→ Directions: Return every line from the records below in which the word "hit₁" is found.

→ Raw data:
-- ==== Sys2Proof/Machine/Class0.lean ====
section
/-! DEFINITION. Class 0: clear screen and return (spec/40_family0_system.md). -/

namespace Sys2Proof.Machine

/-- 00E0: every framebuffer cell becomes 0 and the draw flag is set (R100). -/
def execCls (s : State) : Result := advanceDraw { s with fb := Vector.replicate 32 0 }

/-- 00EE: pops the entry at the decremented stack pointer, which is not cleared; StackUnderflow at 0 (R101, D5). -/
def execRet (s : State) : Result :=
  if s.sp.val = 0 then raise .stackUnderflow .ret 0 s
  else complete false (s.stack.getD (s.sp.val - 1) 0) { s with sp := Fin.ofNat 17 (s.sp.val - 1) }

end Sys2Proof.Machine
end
==
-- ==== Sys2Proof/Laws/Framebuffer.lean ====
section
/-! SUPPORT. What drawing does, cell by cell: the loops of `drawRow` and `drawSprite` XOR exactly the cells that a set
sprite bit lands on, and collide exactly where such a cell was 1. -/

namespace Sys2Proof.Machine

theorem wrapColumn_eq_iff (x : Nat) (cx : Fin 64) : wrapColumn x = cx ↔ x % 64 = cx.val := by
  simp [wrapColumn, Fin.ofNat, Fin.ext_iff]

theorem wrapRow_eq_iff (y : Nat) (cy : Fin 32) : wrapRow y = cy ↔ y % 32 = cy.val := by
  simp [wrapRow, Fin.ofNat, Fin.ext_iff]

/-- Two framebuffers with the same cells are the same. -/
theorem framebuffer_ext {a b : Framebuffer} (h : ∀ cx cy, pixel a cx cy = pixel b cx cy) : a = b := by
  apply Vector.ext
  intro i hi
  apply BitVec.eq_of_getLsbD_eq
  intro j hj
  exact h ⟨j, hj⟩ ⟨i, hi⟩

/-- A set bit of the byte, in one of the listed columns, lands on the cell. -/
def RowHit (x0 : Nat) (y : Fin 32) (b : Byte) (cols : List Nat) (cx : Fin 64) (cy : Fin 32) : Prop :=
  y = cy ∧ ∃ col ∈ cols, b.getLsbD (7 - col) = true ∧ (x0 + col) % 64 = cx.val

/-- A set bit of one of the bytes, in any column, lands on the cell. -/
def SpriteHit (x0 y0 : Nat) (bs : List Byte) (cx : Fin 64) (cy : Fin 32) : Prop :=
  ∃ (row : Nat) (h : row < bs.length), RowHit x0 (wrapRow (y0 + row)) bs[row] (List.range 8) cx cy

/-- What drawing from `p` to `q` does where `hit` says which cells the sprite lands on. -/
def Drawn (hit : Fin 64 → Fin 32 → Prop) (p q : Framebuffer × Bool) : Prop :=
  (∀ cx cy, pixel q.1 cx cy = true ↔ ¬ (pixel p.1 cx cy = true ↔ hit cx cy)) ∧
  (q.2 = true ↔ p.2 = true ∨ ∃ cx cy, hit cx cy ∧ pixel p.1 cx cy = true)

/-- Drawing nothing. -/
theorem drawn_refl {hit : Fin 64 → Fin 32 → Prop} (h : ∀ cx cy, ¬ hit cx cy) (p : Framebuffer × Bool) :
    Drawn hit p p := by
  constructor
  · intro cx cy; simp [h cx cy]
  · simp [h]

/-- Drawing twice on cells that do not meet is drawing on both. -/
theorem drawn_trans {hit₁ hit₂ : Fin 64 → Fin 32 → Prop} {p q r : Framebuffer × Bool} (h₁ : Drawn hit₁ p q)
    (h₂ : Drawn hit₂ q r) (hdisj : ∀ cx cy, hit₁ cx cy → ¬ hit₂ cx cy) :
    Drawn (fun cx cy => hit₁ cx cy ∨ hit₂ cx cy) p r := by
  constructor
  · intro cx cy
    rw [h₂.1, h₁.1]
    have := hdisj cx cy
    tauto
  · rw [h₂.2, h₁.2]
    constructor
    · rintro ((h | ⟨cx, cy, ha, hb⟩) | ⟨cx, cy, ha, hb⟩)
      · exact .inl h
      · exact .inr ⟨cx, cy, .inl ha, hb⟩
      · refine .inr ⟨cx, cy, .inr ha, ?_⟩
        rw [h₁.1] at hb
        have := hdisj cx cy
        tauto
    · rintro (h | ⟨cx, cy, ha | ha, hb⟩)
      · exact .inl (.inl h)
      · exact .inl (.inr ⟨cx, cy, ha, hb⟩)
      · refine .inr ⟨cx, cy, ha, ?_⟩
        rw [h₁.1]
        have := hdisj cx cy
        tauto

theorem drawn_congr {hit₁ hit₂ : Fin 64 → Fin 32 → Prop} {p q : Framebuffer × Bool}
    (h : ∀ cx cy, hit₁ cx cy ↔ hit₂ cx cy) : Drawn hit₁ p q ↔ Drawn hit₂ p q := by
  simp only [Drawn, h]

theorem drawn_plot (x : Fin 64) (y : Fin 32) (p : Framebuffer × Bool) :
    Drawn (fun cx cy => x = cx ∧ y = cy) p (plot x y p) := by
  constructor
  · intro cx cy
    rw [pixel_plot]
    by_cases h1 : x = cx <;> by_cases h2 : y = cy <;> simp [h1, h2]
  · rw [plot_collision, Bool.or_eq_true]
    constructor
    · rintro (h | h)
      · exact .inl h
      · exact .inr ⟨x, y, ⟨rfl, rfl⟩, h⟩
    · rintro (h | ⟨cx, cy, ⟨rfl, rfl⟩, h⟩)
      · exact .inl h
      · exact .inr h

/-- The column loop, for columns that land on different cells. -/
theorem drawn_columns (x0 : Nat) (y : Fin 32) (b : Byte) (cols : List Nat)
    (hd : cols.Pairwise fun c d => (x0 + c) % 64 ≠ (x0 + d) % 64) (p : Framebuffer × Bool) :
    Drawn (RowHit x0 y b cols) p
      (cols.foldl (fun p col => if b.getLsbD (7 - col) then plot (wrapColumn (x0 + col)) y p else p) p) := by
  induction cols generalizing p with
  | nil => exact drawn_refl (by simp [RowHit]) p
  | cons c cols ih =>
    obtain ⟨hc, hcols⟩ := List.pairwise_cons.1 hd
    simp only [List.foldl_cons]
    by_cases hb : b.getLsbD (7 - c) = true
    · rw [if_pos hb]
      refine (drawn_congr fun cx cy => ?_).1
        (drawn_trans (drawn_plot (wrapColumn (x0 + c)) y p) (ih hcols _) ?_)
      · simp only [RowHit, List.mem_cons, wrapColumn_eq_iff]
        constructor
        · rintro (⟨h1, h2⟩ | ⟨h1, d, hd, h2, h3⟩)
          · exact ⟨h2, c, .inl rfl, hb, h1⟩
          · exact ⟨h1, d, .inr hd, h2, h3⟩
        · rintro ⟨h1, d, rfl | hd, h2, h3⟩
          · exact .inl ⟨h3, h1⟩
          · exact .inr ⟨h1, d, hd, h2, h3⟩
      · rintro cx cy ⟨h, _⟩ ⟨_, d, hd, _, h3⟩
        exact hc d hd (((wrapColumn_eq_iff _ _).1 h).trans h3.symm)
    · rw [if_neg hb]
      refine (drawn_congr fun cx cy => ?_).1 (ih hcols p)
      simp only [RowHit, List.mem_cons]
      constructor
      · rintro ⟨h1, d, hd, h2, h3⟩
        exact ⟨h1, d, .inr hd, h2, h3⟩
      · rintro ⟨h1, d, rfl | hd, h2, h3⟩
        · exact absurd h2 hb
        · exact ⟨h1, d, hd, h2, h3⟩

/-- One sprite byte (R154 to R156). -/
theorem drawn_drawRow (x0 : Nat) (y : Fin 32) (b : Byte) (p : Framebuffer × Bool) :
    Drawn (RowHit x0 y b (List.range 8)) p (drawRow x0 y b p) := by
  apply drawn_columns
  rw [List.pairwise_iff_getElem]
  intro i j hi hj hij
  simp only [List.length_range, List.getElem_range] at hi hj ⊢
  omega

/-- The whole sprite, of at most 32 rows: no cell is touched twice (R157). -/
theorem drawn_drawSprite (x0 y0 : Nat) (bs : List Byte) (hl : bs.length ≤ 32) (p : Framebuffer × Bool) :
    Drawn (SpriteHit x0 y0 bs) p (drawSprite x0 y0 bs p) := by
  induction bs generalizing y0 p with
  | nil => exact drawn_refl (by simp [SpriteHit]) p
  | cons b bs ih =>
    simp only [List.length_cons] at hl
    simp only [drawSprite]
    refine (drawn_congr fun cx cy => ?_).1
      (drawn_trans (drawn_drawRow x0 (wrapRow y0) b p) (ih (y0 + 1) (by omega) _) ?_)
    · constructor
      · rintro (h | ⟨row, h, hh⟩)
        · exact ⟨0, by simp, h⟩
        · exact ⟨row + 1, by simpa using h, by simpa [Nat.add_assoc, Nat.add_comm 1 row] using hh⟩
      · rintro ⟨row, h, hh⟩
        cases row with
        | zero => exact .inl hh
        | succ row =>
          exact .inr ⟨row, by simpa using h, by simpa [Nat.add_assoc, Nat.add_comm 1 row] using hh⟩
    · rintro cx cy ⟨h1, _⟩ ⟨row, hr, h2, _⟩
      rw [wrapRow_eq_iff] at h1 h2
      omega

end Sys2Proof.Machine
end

→ The answer:
theorem drawn_trans {hit₁ hit₂ : Fin 64 → Fin 32 → Prop} {p q r : Framebuffer × Bool} (h₁ : Drawn hit₁ p q)
    (h₂ : Drawn hit₂ q r) (hdisj : ∀ cx cy, hit₁ cx cy → ¬ hit₂ cx cy) :
    Drawn (fun cx cy => hit₁ cx cy ∨ hit₂ cx cy) p r := by
theorem drawn_congr {hit₁ hit₂ : Fin 64 → Fin 32 → Prop} {p q : Framebuffer × Bool}
    (h : ∀ cx cy, hit₁ cx cy ↔ hit₂ cx cy) : Drawn hit₁ p q ↔ Drawn hit₂ p q := by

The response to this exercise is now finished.